Из филе таких сазанов Борис Львович готовил корейское блюдо «Хе». Сначала мы  отнеслись к нему с недоверием: Комионко заливал рёбрышки с кусочками филе уксусной кислотой, поливал соевым соусом и обильно засыпал жгучим перцем. Но оказалось, что филе рыбы, «перегорая» в этой смеси, совершенно использовало уксусную кислоту, и готовое блюдо было едва кисловатым. Тазик  с рыбным хе расходился быстро, причащались и офицеры, и солдаты.
На заставу привозили кинофильмы, но была и своя лента «Белое солнце пустыни». Подозреваю, что этот фильм был на каждой заставе.
Фильм демонстрировался в спальном помещении заставы, и моя команда смотрела его во время каждой нашей экспедиции.
В эти же дни на складе заставы обнаружился телевизор.
В то время во всём оазисе Ахал-Теке советского телевидения не было. Но в конце 70-х телевидение уже перестало быть экзотикой.  Если положено, чтобы в ленкомнате  заставы был телевизор, вот его и привезли!
Оставалось изготовить антенну.   В моём распоряжении были: полу гнилая доска, найденный на свалке в Кзыл-Атреке корпус газовой плиты, железная спинка солдатской кровати, из которой мы усердно выпиливали элементы антенны «волновой канал» по моим, наспех сделанным расчётам, благо у меня всегда с собой логарифмическая линейка, заменявшая в те годы такое устройство, которое ныне известно под названием калькулятор. С кабелем проблем у меня не было.
Когда это чудище было сотворено и взгромождено на крышу, дошла очередь до телевизора. Поиск показал два телецентра. Несмотря на большое удаление, Тегеран принимался благодаря передающим антеннам, размещённым на пятикилометровой горе-вулкане Демавенд* к северо-востоку от столицы Ирана. Другая станция была по ту сторону Каспийского моря в городе Решт, и сигналы от неё проявлялись у нас периодически.
Перестроить звук с 6,5 – нашего на 5,5 мегагерц иранского стандарта, оказалось не трудно, просто с помощью отвёртки.
Наступит время, когда иранское телевидение станет для нас едва ли не основным источником информации. Но летом 1978 года мы об этом и не помышляли: телевидение при шахе было исключительно развлекательным.
В 16:00 появлялась заставка, минут пять показывался портрет шаха (молодого и красивого), затем с десяток минут виды Ирана, - оазисы, водопады и мечети, потом до восьми часов вечера мы смотрели мультфильмы всех стран, включая советские. С восьми до одиннадцати шла иранская мелодрама. После мелодрамы до самого  утра экран захватывали американские боевики, фантастика, фильмы, которые придут к нам в девяностые, сначала с «челноками» на видеомагнитофоны, а потом и на телеэкран. В иранском телевидении 1978 года не было блоков «последних известий», кроме репортажей о поездках шаха по стране. Шах не нагружал народ лишней информацией.

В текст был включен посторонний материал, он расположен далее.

/-- WAITV (R249): once its read has passed its checks, which leaves the state `u`, it goes on when the word
differs from B, as an acquire of DEVICE scope, and otherwise sleeps with the line of the word for its wake, or
until 4,096 cycles have passed; a poisoned word faults in a strict launch (R236). That its read waits for the
strand's own accesses to the word is the model's reading (log entry 26). -/
def Obligations.WaitvReadsAndSleeps : Prop :=
  ∀ (p : BitVec 6) (b : Opnd) (s v : State) (off : Nat) (va : DWord) (part : PagePart) (w : World),
    NoReadError (.waitv p b) s → checkLane (waitvReq s p) 0 s = .ok [(off, va, part)] v w →
    let u : State := { v with wld := w }
    let x : Word := BitVec.ofNat 32 (leNat (part.pas.map u.readByte))
    (readHeld u (waitvReq s p) [(off, va, part)] = true → exec (.waitv p b) s = .next (waitFor .order u))
    ∧ (readHeld u (waitvReq s p) [(off, va, part)] = false → badLines u part.key part.pas = [] →
      (part.pas.any u.badNow = true → u.grd.tolerant = false →
        exec (.waitv p b) s = deliver ⟨0x50, 0, 0, 0, 0, 0⟩ (readOver part.pas u))
      ∧ (part.pas.any u.badNow = false → x ≠ u.arg b → Completes (.waitv p b) s fun t =>
        WentOn (wordCount (.waitv p b)) u t ∧ (∀ y ∈ t.l1, y.core ≠ u.blk.core)
          ∧ OnlyMoved { u with l1 := t.l1 } t)
      ∧ (part.pas.any u.badNow = false → x = u.arg b → Completes (.waitv p b) s fun t =>
        t = waitFor (.waitv (if part.mtype = 2 then none else part.pas.head?.map (· / 64)) (u.clock + 4096))
          { u with l1 := t.l1, st := { u.st with attempt := none } }))

/-! ### Memory instructions -/

/-- A device-memory instruction whose lanes all pass their checks issues one operation and goes on (R229, R233):
no register changes, and nothing else but what the checks themselves did (cached translations, first touches of
arena pages). It is so of every attempt, over the lanes that the earlier ones left (R230). An arena page is
drawn at the check (log entry 32). -/
def Obligations.DeviceAccessesIssue : Prop :=
  ∀ (i : Instr) (acts : Bool) (req : State → MemReq) (s : State), DeviceAccess i acts req → NoReadError i s →
    (acts = true → s.prologue = false) → failedLanes (req s) s = [] →
    soBlocked s (req s).uni (passedParts (req s) s) = false →
    Completes i s fun t =>
      WentOn (wordCount i) s t ∧ Issued (opOf (req s) (passedParts (req s) s) s) s (afterChecks (req s) s) t

/-- Where lanes of an attempt of a device-memory instruction fail their checks (R230): a fault that is not
replayable is delivered, an ESCAPE first and else the lowest lane's; otherwise the units of the lanes that
passed are issued as one operation and the strand parks at the instruction with the others, unless its grid has
ended (R348). An SO access waits for the earlier SO accesses of its thread (R298). Which lanes LANES names, that
an ESCAPE comes first, and that an access with parts on other pages issues all the same, is the model's reading
(log entries 29, 85, 94). -/
def Obligations.DeviceAccessesParkOrFault : Prop :=
  ∀ (i : Instr) (acts : Bool) (req : State → MemReq) (s : State), DeviceAccess i acts req → NoReadError i s →
    (acts = true → s.prologue = false) →
    let r := req s
    let failed := failedLanes r s
    DeliversFirst r.uni failed i s
    ∧ ((∀ y ∈ failed, replayable y.2.code = true) →
        (soBlocked s r.uni (passedParts r s) = true → exec i s = .next (waitFor .order s))
        ∧ (soBlocked s r.uni (passedParts r s) = false →
            ParksWith r.uni failed (opOf r (passedParts r s) s) i s (afterChecks r s)))
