/-! ### Strand.mset -/

@[simp] theorem Strand.mset_grid (t : Strand) (r : Nat) (x : BitVec 64) : (t.mset r x).grid = t.grid := rfl
@[simp] theorem Strand.mset_block (t : Strand) (r : Nat) (x : BitVec 64) : (t.mset r x).block = t.block := rfl
@[simp] theorem Strand.mset_idx (t : Strand) (r : Nat) (x : BitVec 64) : (t.mset r x).idx = t.idx := rfl
@[simp] theorem Strand.mset_slot (t : Strand) (r : Nat) (x : BitVec 64) : (t.mset r x).slot = t.slot := rfl
@[simp] theorem Strand.mset_present (t : Strand) (r : Nat) (x : BitVec 64) : (t.mset r x).present = t.present := rfl
@[simp] theorem Strand.mset_pc (t : Strand) (r : Nat) (x : BitVec 64) : (t.mset r x).pc = t.pc := rfl
@[simp] theorem Strand.mset_v (t : Strand) (r : Nat) (x : BitVec 64) : (t.mset r x).v = t.v := rfl
@[simp] theorem Strand.mset_s (t : Strand) (r : Nat) (x : BitVec 64) : (t.mset r x).s = t.s := rfl
@[simp] theorem Strand.mset_k (t : Strand) (r : Nat) (x : BitVec 64) : (t.mset r x).k = t.k := rfl
@[simp] theorem Strand.mset_clause (t : Strand) (r : Nat) (x : BitVec 64) : (t.mset r x).clause = t.clause := rfl
@[simp] theorem Strand.mset_trapvec (t : Strand) (r : Nat) (x : BitVec 64) : (t.mset r x).trapvec = t.trapvec := rfl
@[simp] theorem Strand.mset_trapret (t : Strand) (r : Nat) (x : BitVec 64) : (t.mset r x).trapret = t.trapret := rfl
@[simp] theorem Strand.mset_trapcause (t : Strand) (r : Nat) (x : BitVec 64) : (t.mset r x).trapcause = t.trapcause := rfl
@[simp] theorem Strand.mset_trapmask (t : Strand) (r : Nat) (x : BitVec 64) : (t.mset r x).trapmask = t.trapmask := rfl
@[simp] theorem Strand.mset_cqsel (t : Strand) (r : Nat) (x : BitVec 64) : (t.mset r x).cqsel = t.cqsel := rfl
@[simp] theorem Strand.mset_resumes (t : Strand) (r : Nat) (x : BitVec 64) : (t.mset r x).resumes = t.resumes := rfl
@[simp] theorem Strand.mset_marks (t : Strand) (r : Nat) (x : BitVec 64) : (t.mset r x).marks = t.marks := rfl
@[simp] theorem Strand.mset_owed (t : Strand) (r : Nat) (x : BitVec 64) : (t.mset r x).owed = t.owed := rfl
@[simp] theorem Strand.mset_ops (t : Strand) (r : Nat) (x : BitVec 64) : (t.mset r x).ops = t.ops := rfl
@[simp] theorem Strand.mset_serial (t : Strand) (r : Nat) (x : BitVec 64) : (t.mset r x).serial = t.serial := rfl
@[simp] theorem Strand.mset_status (t : Strand) (r : Nat) (x : BitVec 64) : (t.mset r x).status = t.status := rfl
@[simp] theorem Strand.mset_attempt (t : Strand) (r : Nat) (x : BitVec 64) : (t.mset r x).attempt = t.attempt := rfl
@[simp] theorem Strand.mset_promo (t : Strand) (r : Nat) (x : BitVec 64) : (t.mset r x).promo = t.promo := rfl
@[simp] theorem Strand.mset_yld (t : Strand) (r : Nat) (x : BitVec 64) : (t.mset r x).yld = t.yld := rfl
@[simp] theorem Strand.mset_age (t : Strand) (r : Nat) (x : BitVec 64) : (t.mset r x).age = t.age := rfl
@[simp] theorem Strand.mset_behind (t : Strand) (r : Nat) (x : BitVec 64) : (t.mset r x).behind = t.behind := rfl
@[simp] theorem Strand.mset_bkpt (t : Strand) (r : Nat) (x : BitVec 64) : (t.mset r x).bkpt = t.bkpt := rfl
@[simp] theorem Strand.mset_poisonTags (t : Strand) (r : Nat) (x : BitVec 64) : (t.mset r x).poisonTags = t.poisonTags := rfl
@[simp] theorem Strand.mset_fetched (t : Strand) (r : Nat) (x : BitVec 64) : (t.mset r x).fetched = t.fetched := rfl

/-! ### Strand.vput -/

@[simp] theorem Strand.vput_grid (t : Strand) (r : Nat) (act : BitVec 64) (z : Bool) (g : Nat → Word) : (t.vput r act z g).grid = t.grid := rfl
@[simp] theorem Strand.vput_block (t : Strand) (r : Nat) (act : BitVec 64) (z : Bool) (g : Nat → Word) : (t.vput r act z g).block = t.block := rfl
@[simp] theorem Strand.vput_idx (t : Strand) (r : Nat) (act : BitVec 64) (z : Bool) (g : Nat → Word) : (t.vput r act z g).idx = t.idx := rfl
@[simp] theorem Strand.vput_slot (t : Strand) (r : Nat) (act : BitVec 64) (z : Bool) (g : Nat → Word) : (t.vput r act z g).slot = t.slot := rfl
@[simp] theorem Strand.vput_present (t : Strand) (r : Nat) (act : BitVec 64) (z : Bool) (g : Nat → Word) : (t.vput r act z g).present = t.present := rfl
@[simp] theorem Strand.vput_pc (t : Strand) (r : Nat) (act : BitVec 64) (z : Bool) (g : Nat → Word) : (t.vput r act z g).pc = t.pc := rfl
@[simp] theorem Strand.vput_s (t : Strand) (r : Nat) (act : BitVec 64) (z : Bool) (g : Nat → Word) : (t.vput r act z g).s = t.s := rfl
@[simp] theorem Strand.vput_m (t : Strand) (r : Nat) (act : BitVec 64) (z : Bool) (g : Nat → Word) : (t.vput r act z g).m = t.m := rfl
@[simp] theorem Strand.vput_k (t : Strand) (r : Nat) (act : BitVec 64) (z : Bool) (g : Nat → Word) : (t.vput r act z g).k = t.k := rfl
@[simp] theorem Strand.vput_clause (t : Strand) (r : Nat) (act : BitVec 64) (z : Bool) (g : Nat → Word) : (t.vput r act z g).clause = t.clause := rfl
@[simp] theorem Strand.vput_trapvec (t : Strand) (r : Nat) (act : BitVec 64) (z : Bool) (g : Nat → Word) : (t.vput r act z g).trapvec = t.trapvec := rfl
@[simp] theorem Strand.vput_trapret (t : Strand) (r : Nat) (act : BitVec 64) (z : Bool) (g : Nat → Word) : (t.vput r act z g).trapret = t.trapret := rfl
@[simp] theorem Strand.vput_trapcause (t : Strand) (r : Nat) (act : BitVec 64) (z : Bool) (g : Nat → Word) : (t.vput r act z g).trapcause = t.trapcause := rfl
@[simp] theorem Strand.vput_trapmask (t : Strand) (r : Nat) (act : BitVec 64) (z : Bool) (g : Nat → Word) : (t.vput r act z g).trapmask = t.trapmask := rfl
@[simp] theorem Strand.vput_cqsel (t : Strand) (r : Nat) (act : BitVec 64) (z : Bool) (g : Nat → Word) : (t.vput r act z g).cqsel = t.cqsel := rfl
@[simp] theorem Strand.vput_resumes (t : Strand) (r : Nat) (act : BitVec 64) (z : Bool) (g : Nat → Word) : (t.vput r act z g).resumes = t.resumes := rfl
@[simp] theorem Strand.vput_marks (t : Strand) (r : Nat) (act : BitVec 64) (z : Bool) (g : Nat → Word) : (t.vput r act z g).marks = t.marks := rfl
@[simp] theorem Strand.vput_owed (t : Strand) (r : Nat) (act : BitVec 64) (z : Bool) (g : Nat → Word) : (t.vput r act z g).owed = t.owed := rfl
@[simp] theorem Strand.vput_ops (t : Strand) (r : Nat) (act : BitVec 64) (z : Bool) (g : Nat → Word) : (t.vput r act z g).ops = t.ops := rfl
@[simp] theorem Strand.vput_serial (t : Strand) (r : Nat) (act : BitVec 64) (z : Bool) (g : Nat → Word) : (t.vput r act z g).serial = t.serial := rfl
@[simp] theorem Strand.vput_status (t : Strand) (r : Nat) (act : BitVec 64) (z : Bool) (g : Nat → Word) : (t.vput r act z g).status = t.status := rfl
@[simp] theorem Strand.vput_attempt (t : Strand) (r : Nat) (act : BitVec 64) (z : Bool) (g : Nat → Word) : (t.vput r act z g).attempt = t.attempt := rfl
@[simp] theorem Strand.vput_promo (t : Strand) (r : Nat) (act : BitVec 64) (z : Bool) (g : Nat → Word) : (t.vput r act z g).promo = t.promo := rfl
@[simp] theorem Strand.vput_yld (t : Strand) (r : Nat) (act : BitVec 64) (z : Bool) (g : Nat → Word) : (t.vput r act z g).yld = t.yld := rfl
@[simp] theorem Strand.vput_age (t : Strand) (r : Nat) (act : BitVec 64) (z : Bool) (g : Nat → Word) : (t.vput r act z g).age = t.age := rfl
@[simp] theorem Strand.vput_behind (t : Strand) (r : Nat) (act : BitVec 64) (z : Bool) (g : Nat → Word) : (t.vput r act z g).behind = t.behind := rfl
@[simp] theorem Strand.vput_bkpt (t : Strand) (r : Nat) (act : BitVec 64) (z : Bool) (g : Nat → Word) : (t.vput r act z g).bkpt = t.bkpt := rfl
@[simp] theorem Strand.vput_poisonTags (t : Strand) (r : Nat) (act : BitVec 64) (z : Bool) (g : Nat → Word) : (t.vput r act z g).poisonTags = t.poisonTags := rfl
@[simp] theorem Strand.vput_fetched (t : Strand) (r : Nat) (act : BitVec 64) (z : Bool) (g : Nat → Word) : (t.vput r act z g).fetched = t.fetched := rfl
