-- ==== Sys2Proof/Laws/Checks.lean ====
section
/-! SUPPORT. What the checks of an access can do to the state and to the world (R202, R220, R229): they note translations, take
pages from pools, zero them and back slots, and touch nothing else. -/

namespace Sys2Proof.Machine

/-- Beside caches of translations, slots and the pages that a first touch zeroes, with what goes with their
bytes, nothing differs. -/
def OnlyChecked (s t : State) : Prop :=
  t = { s with
    tlb := t.tlb, inter := t.inter, mixed := t.mixed, slots := t.slots, mem := t.mem, poison := t.poison
    lineKeys := t.lineKeys, memTags := t.memTags, l1 := t.l1, dups := t.dups }
  ∧ (Memory.wf s.mem = true → Memory.wf t.mem = true)

theorem OnlyChecked.refl (s : State) : OnlyChecked s s := ⟨rfl, id⟩

theorem OnlyChecked.trans {s t u : State} (h : OnlyChecked s t) (k : OnlyChecked t u) : OnlyChecked s u := by
  refine ⟨?_, fun w => k.2 (h.2 w)⟩
  rw [k.1, h.1]

theorem noteTranslation_only (s : State) (w : World) (places : List TlbPlace) (va : Nat) (leaf : BitVec 128) (pa : Nat)
    (staged : Bool) (shift shift1 : Nat) : OnlyChecked s (noteTranslation s w places va leaf pa staged shift shift1) := by
  simp only [noteTranslation]
  split
  · exact ⟨rfl, id⟩
  · split
    · exact ⟨rfl, id⟩
    · split <;> exact ⟨rfl, id⟩

theorem zeroPage_only (s : State) (a n : Nat) : OnlyChecked s (zeroPage s a n) :=
  ⟨rfl, Memory.wf_clear s.mem a n⟩

theorem setSlotRec_only (s : State) (r : SlotRec) : OnlyChecked s (setSlotRec s r) := ⟨rfl, id⟩

/-- A pool gives a page, and the world keeps everything else. -/
theorem takePage_world {w x : World} {die pa : Nat} {big : Bool} (h : takePage w die big = some (pa, x)) :
    x = { w with pools := x.pools } := by
  simp only [takePage] at h
  split at h
  · cases h; rfl
  · cases h

theorem checkArena_only {s t : State} {w x : World} {die n : Nat} {k : Access} {draw : Bool} {p : DWord} {part : PagePart}
    (h : checkArena s w die k draw p n = .ok part t x) : OnlyChecked s t ∧ x = { w with pools := x.pools } := by
  simp only [checkArena] at h
  split at h
  · cases h
  split at h
  · cases h
  split at h
  · cases h
  split at h
  · cases h
  split at h
  · cases h; exact ⟨.refl _, rfl⟩
  split at h
  · split at h
    · cases h
    · next e =>
      cases h
      exact ⟨(zeroPage_only _ _ _).trans (setSlotRec_only _ _), takePage_world e⟩
  · cases h

theorem checkPlain_only {s t : State} {w x : World} {party : Party} {die size n : Nat} {k : Access} {p : DWord} {part : PagePart}
    (h : checkPlain s w party die k size p n = .ok part t x) : OnlyChecked s t ∧ x = { w with pools := x.pools } := by
  simp only [checkPlain] at h
  (repeat' split at h) <;> first | (cases h; done) | (cases h; exact ⟨noteTranslation_only _ _ _ _ _ _ _ _ _, rfl⟩)

theorem checkPart_only {s t : State} {w x : World} {party : Party} {die size n : Nat} {k : Access} {draw : Bool} {p : DWord}
    {part : PagePart} (h : checkPart s w party die k draw size p n = .ok part t x) :
    OnlyChecked s t ∧ x = { w with pools := x.pools } := by
  simp only [checkPart] at h
  split at h
  · exact checkPlain_only h
  · exact checkArena_only h

theorem checkParts_only {party : Party} {die size : Nat} {k : Access} {draw : Bool} :
    ∀ (l : List (Nat × DWord × Nat)) {s t : State} {w x : World} {parts : List (Nat × DWord × PagePart)},
      checkParts party die k draw size l s w = .ok parts t x → OnlyChecked s t ∧ x = { w with pools := x.pools }
  | [], s, t, w, x, parts, h => by
    simp only [checkParts] at h
    cases h
    exact ⟨.refl _, rfl⟩
  | (off, p, n) :: l, s, t, w, x, parts, h => by
    simp only [checkParts] at h
    split at h
    · cases h
    · next e =>
      split at h
      · cases h
      · next f =>
        cases h
        have a := checkPart_only e
        have b := checkParts_only l f
        exact ⟨a.1.trans b.1, by rw [b.2, a.2]⟩

/-- What a passed access check leaves as it was. -/
theorem checkAccess_only {s t : State} {w x : World} {party : Party} {die n : Nat} {k : Access} {draw : Bool} {p : DWord}
    {parts : List (Nat × DWord × PagePart)} (h : checkAccess s w party die k draw p n = .ok parts t x) :
    OnlyChecked s t ∧ x = { w with pools := x.pools } := checkParts_only _ h

end Sys2Proof.Machine
end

По работе было глухо. Я в который раз опускал с бойцами зеркало антенны и занимался совершенно непродуктивной настройкой ЛБВ – лампы бегущей волны. Описанные в инструкции способы юстировки никуда не годились, своего опыта было маловато, структуру сигналов в вибраторах, которую нам вбивали в академии, я забыл начисто. Использовал методы «тыка» и «авось». С большим трудом, в темноте, поднимали зеркало антенны, но в наушниках звучали какие-то тона гармоник, какофония звуков и никаких полезных сигналов. Плюнуть на всё и отправится на охоту с Дедом?

В один из вечеров последних дней марта все офицеры, водители и свободные от смены радисты сидели в казарме заставы и смотрели «Белое солнце пустыни». Вдоль ряда капониров с машинами прохаживался часовой, выставляемый нами на ночь после грабительского налёта шакалов, укравших наш дневной улов рыбы. Я торчал на станции и шарил по разным каналам, надеясь хоть на что-нибудь наткнуться. Один из каналов вдруг «проснулся», и я включил телетайп. Тут же пришлось настраивать второй, третий, четвёртый. Мы привезли с собой специальные ленточные буквопечатающие аппараты, которые печатали обычной латынью, а нестандартные комбинации телеграфного кода (персидские, русские, турецкие и пр.) – значками в виде треугольничков, квадратиков и т.п.
Из соседней машины прибежал радист с докладом, что пошли записи на магнитофоны телефонных разговоров.
Я послал за Комионко. Он передал мне, что досмотрит фильм и потом придёт. Но Борис не выдержал и прибежал следом за вестовым.  К его приходу весь КУНГ был заполнен ворохами бумажных лент.
Взглянув на тексты, Комионко вызвал из «кинозала» всю группу.
Солдат посадили наклеивать ленты на бланки. Для всех офицеров я изготовил таблички перевода шрифтов, и они сели надписывать над буквами с бессмысленными значками персидских текстов латинскую транскрипцию.
Борис Львович, отлично знавший фарси, читал бланки с листа, Рушан с наушниками обложился диктофонами, каждый размером в том «Войны и мира» Толстого. Магнитофонные ленты с узлов перехвата поступали  одна за другой, Томабаев и Муминов занялись английскими текстами, систематизацией полученной информации, распределением бланков между другими офицерами.
Это была «снежная лавина» информации.
В эту ночь никто из нас не спал.
В Иране закончился Навруз, в нашей мангруппе – безделье, а для меня наступил тот самый «звёздный час»… ведь из всех предыдущих экспедиций группа привозила в основном охотничьи трофеи.
В жизни каждого человека бывают мгновения триумфа и минуты разочарования. В моей жизни миги триумфа случались несколько раз, сейчас был один из них!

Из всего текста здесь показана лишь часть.